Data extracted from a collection
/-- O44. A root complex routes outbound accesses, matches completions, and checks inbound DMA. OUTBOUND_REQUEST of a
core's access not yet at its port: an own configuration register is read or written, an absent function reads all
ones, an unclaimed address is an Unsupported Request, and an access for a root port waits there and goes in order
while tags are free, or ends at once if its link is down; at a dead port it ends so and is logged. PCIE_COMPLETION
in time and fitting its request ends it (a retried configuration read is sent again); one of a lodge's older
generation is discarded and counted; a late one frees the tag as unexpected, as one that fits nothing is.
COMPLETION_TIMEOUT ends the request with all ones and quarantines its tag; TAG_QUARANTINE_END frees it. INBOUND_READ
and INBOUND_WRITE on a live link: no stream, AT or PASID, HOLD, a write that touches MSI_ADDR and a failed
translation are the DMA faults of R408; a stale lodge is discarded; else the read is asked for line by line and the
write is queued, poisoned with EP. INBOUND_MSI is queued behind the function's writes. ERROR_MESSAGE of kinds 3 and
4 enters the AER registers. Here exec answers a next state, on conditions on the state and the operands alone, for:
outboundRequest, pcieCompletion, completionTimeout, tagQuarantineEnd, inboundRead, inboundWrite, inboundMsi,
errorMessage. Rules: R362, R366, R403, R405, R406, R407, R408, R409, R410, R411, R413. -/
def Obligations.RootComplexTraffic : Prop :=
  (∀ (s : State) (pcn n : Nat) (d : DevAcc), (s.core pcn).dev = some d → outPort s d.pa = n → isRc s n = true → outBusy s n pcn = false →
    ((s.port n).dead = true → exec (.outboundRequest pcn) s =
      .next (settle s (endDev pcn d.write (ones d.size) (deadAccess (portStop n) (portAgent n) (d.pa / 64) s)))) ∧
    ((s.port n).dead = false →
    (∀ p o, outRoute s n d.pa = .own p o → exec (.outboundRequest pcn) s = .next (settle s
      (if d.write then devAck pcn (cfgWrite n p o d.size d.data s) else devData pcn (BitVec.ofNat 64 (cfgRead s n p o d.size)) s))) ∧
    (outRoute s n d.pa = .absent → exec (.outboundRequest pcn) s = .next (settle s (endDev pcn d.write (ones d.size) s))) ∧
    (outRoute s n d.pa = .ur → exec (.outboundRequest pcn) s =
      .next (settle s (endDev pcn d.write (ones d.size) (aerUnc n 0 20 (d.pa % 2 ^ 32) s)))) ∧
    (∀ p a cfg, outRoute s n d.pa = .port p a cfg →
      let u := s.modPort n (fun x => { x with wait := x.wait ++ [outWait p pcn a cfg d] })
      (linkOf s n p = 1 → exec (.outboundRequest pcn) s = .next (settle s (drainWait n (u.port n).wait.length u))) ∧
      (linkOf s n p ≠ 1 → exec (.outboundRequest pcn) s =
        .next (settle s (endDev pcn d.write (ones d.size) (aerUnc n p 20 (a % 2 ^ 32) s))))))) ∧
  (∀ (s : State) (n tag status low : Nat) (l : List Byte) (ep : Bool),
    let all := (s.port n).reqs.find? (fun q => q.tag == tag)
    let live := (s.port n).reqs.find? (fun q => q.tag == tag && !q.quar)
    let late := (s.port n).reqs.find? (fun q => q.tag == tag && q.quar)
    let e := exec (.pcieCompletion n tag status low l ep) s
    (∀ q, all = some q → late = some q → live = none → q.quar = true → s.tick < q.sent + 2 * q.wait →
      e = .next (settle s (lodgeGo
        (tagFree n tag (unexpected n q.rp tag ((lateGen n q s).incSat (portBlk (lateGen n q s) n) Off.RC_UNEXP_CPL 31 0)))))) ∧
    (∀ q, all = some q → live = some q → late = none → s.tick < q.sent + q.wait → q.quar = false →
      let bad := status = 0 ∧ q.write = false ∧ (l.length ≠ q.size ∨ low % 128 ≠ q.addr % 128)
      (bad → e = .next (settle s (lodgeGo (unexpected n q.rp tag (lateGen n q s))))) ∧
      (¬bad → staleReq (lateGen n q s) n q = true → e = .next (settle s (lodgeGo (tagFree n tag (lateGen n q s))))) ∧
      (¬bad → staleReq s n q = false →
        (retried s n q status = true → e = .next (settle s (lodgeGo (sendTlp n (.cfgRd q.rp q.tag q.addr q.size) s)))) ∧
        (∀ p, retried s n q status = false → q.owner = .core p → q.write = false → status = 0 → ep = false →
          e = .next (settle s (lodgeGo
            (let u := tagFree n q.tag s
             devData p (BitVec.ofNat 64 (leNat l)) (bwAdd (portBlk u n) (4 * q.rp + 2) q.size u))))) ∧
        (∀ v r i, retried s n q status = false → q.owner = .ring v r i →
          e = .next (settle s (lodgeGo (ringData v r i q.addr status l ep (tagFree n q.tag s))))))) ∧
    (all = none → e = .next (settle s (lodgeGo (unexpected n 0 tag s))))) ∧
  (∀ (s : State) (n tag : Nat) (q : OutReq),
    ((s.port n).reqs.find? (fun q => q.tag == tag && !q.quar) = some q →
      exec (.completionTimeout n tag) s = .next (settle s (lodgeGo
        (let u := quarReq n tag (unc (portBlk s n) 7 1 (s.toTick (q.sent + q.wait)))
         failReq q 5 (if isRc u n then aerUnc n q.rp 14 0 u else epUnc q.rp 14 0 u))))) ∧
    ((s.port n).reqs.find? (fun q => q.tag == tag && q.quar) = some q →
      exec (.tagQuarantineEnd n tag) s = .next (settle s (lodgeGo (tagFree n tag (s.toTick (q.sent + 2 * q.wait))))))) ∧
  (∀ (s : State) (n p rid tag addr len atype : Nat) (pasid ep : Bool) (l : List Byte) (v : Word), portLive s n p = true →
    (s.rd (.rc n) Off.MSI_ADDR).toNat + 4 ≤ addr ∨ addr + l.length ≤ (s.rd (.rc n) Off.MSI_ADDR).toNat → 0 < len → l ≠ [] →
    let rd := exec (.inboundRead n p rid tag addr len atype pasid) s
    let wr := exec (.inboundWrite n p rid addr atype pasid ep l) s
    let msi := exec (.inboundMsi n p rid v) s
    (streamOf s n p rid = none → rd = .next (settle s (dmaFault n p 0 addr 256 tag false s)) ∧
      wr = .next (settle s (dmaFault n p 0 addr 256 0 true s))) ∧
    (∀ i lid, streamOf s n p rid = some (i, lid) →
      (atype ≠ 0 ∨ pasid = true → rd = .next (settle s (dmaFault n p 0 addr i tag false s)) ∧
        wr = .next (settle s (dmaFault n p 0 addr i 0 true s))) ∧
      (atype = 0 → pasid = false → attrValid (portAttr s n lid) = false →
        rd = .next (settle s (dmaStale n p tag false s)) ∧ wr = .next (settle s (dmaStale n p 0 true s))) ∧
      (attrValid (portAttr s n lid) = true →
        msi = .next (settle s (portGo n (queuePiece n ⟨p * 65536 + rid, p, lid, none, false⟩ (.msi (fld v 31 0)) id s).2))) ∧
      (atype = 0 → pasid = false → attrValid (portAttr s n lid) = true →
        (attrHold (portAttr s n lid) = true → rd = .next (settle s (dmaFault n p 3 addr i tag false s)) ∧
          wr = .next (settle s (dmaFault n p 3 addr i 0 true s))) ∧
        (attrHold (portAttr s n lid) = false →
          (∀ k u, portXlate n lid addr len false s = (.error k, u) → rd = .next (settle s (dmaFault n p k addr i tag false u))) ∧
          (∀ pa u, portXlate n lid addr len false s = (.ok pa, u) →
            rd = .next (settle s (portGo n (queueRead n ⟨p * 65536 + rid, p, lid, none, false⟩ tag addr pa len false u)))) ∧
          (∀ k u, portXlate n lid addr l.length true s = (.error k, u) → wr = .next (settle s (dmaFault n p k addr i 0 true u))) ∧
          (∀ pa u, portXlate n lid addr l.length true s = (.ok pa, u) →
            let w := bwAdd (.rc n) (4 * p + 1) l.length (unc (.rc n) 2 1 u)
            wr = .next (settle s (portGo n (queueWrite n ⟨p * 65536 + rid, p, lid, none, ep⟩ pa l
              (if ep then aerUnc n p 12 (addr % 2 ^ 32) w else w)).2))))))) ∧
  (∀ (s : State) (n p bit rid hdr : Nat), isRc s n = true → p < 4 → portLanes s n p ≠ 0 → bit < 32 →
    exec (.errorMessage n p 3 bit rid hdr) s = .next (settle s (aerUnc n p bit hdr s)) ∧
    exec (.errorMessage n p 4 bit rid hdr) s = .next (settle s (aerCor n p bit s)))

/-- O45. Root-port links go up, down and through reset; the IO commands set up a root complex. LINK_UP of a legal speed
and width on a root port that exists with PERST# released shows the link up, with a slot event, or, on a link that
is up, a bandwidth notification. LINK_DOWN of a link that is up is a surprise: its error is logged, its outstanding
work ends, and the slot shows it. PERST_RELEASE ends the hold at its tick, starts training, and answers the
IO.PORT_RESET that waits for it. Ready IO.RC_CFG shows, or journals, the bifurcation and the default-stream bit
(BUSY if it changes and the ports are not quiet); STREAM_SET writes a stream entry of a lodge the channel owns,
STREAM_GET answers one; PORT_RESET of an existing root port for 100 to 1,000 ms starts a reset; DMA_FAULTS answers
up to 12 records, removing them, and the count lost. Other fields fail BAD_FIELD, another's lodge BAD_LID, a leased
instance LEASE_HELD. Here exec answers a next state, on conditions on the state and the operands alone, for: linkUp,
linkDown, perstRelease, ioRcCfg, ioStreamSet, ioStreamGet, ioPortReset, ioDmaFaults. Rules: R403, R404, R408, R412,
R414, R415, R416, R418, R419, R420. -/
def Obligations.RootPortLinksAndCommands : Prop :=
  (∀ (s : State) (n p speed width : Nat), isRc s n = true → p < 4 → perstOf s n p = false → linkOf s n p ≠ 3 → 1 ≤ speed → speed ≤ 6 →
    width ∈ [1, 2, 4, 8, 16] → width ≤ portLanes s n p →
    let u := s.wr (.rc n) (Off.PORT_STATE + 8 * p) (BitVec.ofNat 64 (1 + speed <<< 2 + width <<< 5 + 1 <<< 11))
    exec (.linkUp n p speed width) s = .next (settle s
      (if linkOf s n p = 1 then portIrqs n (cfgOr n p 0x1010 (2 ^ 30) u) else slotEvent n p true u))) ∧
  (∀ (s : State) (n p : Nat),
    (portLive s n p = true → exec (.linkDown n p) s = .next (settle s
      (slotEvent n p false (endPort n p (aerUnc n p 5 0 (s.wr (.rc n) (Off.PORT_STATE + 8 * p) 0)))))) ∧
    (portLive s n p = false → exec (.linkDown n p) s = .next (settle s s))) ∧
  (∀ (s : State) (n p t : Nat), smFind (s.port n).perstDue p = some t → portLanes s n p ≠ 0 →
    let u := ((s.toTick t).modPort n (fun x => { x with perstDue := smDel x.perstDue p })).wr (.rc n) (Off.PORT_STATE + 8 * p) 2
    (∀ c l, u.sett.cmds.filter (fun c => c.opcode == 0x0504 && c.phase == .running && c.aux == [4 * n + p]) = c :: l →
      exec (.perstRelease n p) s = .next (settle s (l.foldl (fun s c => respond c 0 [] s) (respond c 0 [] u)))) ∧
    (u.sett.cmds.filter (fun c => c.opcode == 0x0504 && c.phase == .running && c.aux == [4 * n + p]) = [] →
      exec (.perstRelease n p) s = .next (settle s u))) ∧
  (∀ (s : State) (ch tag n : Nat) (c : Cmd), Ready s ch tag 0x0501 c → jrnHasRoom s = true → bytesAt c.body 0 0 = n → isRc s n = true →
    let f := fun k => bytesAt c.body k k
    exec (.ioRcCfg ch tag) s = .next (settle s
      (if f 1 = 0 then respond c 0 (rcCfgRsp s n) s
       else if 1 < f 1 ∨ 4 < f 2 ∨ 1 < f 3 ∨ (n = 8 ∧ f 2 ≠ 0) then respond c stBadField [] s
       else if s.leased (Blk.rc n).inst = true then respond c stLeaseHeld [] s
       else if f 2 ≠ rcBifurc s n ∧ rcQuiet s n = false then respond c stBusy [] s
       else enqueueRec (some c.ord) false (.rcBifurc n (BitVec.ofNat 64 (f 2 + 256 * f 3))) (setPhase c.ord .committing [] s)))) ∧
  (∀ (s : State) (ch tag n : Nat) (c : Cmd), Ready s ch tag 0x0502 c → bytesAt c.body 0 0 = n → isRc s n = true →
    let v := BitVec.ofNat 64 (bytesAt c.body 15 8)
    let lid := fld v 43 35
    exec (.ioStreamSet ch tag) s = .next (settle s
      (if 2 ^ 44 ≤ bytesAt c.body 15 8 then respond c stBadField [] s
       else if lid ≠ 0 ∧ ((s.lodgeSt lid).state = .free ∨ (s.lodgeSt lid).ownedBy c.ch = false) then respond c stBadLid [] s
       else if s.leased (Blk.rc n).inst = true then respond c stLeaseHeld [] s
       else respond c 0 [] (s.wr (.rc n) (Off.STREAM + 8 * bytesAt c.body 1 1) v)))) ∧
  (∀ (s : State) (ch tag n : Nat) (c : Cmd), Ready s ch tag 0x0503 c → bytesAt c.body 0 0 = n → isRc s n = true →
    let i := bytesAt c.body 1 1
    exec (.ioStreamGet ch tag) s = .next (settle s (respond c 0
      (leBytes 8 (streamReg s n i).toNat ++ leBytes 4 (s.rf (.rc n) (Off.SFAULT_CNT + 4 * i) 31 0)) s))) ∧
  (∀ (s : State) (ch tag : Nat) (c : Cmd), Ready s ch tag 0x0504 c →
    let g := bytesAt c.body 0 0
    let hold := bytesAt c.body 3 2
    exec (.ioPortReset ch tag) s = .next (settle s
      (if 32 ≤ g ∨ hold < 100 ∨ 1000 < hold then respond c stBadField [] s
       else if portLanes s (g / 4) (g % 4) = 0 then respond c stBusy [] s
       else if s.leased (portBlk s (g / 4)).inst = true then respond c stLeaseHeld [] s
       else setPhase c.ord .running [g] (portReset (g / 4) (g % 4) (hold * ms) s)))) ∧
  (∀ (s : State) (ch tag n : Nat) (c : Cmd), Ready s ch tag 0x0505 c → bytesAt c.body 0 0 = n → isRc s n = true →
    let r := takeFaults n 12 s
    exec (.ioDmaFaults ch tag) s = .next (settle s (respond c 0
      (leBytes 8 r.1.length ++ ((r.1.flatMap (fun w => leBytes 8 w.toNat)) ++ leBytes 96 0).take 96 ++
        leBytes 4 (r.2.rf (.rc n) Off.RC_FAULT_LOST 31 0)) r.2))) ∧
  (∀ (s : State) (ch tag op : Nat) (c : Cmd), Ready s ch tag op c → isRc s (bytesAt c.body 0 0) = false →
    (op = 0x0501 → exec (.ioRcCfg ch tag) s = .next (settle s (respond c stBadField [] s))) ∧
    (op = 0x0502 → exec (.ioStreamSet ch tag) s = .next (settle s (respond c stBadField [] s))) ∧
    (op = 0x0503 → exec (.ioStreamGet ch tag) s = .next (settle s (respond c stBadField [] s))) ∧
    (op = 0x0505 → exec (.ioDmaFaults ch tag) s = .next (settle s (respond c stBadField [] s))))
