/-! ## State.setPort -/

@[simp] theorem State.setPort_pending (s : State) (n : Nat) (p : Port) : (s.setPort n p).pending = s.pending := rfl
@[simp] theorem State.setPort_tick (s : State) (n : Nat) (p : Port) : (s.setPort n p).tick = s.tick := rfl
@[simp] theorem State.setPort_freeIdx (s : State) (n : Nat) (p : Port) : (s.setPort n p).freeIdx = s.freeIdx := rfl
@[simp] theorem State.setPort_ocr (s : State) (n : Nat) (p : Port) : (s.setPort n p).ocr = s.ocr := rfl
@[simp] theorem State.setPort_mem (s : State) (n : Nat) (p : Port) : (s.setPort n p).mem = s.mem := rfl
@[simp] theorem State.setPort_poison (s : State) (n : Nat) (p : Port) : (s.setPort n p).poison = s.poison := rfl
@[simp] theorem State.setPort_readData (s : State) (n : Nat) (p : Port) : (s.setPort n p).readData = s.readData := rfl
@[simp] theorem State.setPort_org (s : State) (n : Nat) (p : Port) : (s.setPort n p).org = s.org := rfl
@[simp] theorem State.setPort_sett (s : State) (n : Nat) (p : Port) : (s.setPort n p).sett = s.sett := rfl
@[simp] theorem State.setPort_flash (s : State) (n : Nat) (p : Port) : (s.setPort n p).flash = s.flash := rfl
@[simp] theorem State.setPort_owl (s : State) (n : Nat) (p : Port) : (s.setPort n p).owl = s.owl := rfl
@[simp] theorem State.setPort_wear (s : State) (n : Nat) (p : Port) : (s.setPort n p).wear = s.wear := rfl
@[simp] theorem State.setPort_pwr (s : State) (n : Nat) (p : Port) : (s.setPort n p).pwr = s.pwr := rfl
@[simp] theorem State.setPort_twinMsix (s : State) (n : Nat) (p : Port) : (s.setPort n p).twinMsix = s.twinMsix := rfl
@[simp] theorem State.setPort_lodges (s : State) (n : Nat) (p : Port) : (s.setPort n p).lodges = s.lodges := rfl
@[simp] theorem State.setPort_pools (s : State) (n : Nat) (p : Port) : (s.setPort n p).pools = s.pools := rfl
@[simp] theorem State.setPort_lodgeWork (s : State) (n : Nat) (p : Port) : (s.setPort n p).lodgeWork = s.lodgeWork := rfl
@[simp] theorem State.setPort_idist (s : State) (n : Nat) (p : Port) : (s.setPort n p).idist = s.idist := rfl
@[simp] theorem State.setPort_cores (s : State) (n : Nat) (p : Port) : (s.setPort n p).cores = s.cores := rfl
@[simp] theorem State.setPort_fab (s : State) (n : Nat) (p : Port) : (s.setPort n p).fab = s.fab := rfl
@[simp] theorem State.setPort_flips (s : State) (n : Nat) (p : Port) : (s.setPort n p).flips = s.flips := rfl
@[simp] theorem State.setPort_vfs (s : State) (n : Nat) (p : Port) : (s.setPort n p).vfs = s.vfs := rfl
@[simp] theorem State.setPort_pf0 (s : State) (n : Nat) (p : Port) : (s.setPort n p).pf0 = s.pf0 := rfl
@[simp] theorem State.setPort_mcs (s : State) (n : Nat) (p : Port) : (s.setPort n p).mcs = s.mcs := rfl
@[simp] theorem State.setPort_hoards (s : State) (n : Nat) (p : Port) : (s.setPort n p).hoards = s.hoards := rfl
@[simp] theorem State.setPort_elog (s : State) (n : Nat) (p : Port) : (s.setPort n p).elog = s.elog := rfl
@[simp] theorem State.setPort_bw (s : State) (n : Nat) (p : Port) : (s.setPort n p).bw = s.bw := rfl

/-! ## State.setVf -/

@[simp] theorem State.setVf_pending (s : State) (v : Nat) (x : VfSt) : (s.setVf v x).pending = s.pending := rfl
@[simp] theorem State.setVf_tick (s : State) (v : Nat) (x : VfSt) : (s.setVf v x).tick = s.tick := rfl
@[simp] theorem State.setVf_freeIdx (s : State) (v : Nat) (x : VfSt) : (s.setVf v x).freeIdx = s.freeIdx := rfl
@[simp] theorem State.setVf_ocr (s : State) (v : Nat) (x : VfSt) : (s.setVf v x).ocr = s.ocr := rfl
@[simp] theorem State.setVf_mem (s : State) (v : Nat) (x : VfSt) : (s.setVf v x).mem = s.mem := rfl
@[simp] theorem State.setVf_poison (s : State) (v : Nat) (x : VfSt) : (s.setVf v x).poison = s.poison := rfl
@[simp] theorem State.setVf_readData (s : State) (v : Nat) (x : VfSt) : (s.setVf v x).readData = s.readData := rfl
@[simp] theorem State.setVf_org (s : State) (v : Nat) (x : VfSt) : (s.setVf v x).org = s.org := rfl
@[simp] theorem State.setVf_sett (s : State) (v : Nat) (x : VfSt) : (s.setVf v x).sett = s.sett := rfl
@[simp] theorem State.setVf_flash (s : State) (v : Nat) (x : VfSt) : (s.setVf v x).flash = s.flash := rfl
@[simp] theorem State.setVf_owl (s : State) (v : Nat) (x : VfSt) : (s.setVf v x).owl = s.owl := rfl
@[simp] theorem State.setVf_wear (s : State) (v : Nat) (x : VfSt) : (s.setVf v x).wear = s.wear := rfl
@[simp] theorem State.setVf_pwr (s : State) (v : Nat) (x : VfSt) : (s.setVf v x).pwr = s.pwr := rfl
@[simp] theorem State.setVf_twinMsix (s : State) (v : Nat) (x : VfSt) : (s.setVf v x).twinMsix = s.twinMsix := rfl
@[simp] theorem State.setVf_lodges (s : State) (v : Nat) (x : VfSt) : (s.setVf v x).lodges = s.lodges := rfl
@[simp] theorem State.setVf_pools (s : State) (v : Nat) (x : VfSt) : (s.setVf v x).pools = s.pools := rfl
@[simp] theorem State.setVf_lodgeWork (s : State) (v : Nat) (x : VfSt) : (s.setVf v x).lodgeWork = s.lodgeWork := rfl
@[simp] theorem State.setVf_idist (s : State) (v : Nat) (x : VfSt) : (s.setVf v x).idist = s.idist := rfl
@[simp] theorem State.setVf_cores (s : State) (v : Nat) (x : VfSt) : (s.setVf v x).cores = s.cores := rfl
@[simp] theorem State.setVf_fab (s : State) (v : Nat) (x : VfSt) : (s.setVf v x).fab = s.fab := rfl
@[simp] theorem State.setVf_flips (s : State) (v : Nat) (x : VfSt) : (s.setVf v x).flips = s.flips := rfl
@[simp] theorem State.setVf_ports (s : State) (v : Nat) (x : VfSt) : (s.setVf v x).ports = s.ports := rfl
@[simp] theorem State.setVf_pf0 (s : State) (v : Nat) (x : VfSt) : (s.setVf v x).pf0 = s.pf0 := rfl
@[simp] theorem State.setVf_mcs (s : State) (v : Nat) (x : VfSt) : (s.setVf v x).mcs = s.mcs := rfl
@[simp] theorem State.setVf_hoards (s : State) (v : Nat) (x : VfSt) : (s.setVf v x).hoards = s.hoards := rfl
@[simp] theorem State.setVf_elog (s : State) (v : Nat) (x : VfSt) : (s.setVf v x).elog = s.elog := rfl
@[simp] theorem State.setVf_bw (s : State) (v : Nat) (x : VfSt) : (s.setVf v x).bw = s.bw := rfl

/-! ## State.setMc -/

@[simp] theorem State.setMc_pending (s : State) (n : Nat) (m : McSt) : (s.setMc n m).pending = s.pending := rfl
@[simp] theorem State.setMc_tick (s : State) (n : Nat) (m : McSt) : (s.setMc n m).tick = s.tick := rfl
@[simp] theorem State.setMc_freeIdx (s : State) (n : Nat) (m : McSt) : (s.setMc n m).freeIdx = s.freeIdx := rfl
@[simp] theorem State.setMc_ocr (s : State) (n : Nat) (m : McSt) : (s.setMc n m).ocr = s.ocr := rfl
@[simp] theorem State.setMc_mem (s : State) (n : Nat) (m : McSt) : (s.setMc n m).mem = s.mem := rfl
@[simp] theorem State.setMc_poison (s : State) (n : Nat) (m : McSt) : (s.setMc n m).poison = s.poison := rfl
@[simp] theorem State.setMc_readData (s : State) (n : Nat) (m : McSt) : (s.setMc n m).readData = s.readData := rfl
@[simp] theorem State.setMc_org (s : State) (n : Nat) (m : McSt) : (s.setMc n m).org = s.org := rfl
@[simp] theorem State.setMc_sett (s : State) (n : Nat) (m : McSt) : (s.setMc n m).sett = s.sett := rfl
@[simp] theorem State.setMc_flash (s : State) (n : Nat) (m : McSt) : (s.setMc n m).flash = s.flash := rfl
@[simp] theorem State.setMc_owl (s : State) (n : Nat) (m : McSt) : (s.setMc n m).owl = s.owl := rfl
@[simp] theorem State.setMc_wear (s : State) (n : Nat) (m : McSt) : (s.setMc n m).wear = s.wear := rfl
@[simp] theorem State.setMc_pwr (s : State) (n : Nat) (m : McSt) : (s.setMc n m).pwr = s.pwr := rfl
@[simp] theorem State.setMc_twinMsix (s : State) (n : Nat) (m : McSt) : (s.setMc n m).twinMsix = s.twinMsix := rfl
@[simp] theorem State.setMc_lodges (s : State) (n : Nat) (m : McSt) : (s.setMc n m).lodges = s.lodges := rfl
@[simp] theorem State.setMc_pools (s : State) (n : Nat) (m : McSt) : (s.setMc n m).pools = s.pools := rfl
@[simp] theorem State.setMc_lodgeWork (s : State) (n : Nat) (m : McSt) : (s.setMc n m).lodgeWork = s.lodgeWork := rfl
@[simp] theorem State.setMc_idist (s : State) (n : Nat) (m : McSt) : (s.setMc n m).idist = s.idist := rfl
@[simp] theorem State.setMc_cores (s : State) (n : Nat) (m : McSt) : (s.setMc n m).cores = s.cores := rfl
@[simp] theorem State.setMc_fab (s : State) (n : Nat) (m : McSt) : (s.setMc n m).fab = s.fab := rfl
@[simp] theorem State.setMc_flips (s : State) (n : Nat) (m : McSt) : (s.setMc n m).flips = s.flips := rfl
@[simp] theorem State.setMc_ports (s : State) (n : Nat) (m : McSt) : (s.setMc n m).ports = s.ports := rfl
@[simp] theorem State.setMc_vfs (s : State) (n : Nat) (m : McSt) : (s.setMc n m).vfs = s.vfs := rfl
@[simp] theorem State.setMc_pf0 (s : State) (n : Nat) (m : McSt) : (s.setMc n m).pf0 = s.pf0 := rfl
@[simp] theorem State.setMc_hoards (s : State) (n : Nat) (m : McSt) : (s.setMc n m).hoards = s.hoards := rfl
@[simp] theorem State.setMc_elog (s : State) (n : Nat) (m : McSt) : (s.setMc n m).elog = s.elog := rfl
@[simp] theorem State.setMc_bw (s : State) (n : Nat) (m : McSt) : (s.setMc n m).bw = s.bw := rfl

● Work item
Return exactly, and only, the lines above starting at the line that contains "p).fab = s.fab := rfl" and ending at the line that contains "p).elog = s.elog := rfl".

● Solution to the exercise
@[simp] theorem State.setPort_fab (s : State) (n : Nat) (p : Port) : (s.setPort n p).fab = s.fab := rfl
@[simp] theorem State.setPort_flips (s : State) (n : Nat) (p : Port) : (s.setPort n p).flips = s.flips := rfl
@[simp] theorem State.setPort_vfs (s : State) (n : Nat) (p : Port) : (s.setPort n p).vfs = s.vfs := rfl
@[simp] theorem State.setPort_pf0 (s : State) (n : Nat) (p : Port) : (s.setPort n p).pf0 = s.pf0 := rfl
@[simp] theorem State.setPort_mcs (s : State) (n : Nat) (p : Port) : (s.setPort n p).mcs = s.mcs := rfl
@[simp] theorem State.setPort_hoards (s : State) (n : Nat) (p : Port) : (s.setPort n p).hoards = s.hoards := rfl
@[simp] theorem State.setPort_elog (s : State) (n : Nat) (p : Port) : (s.setPort n p).elog = s.elog := rfl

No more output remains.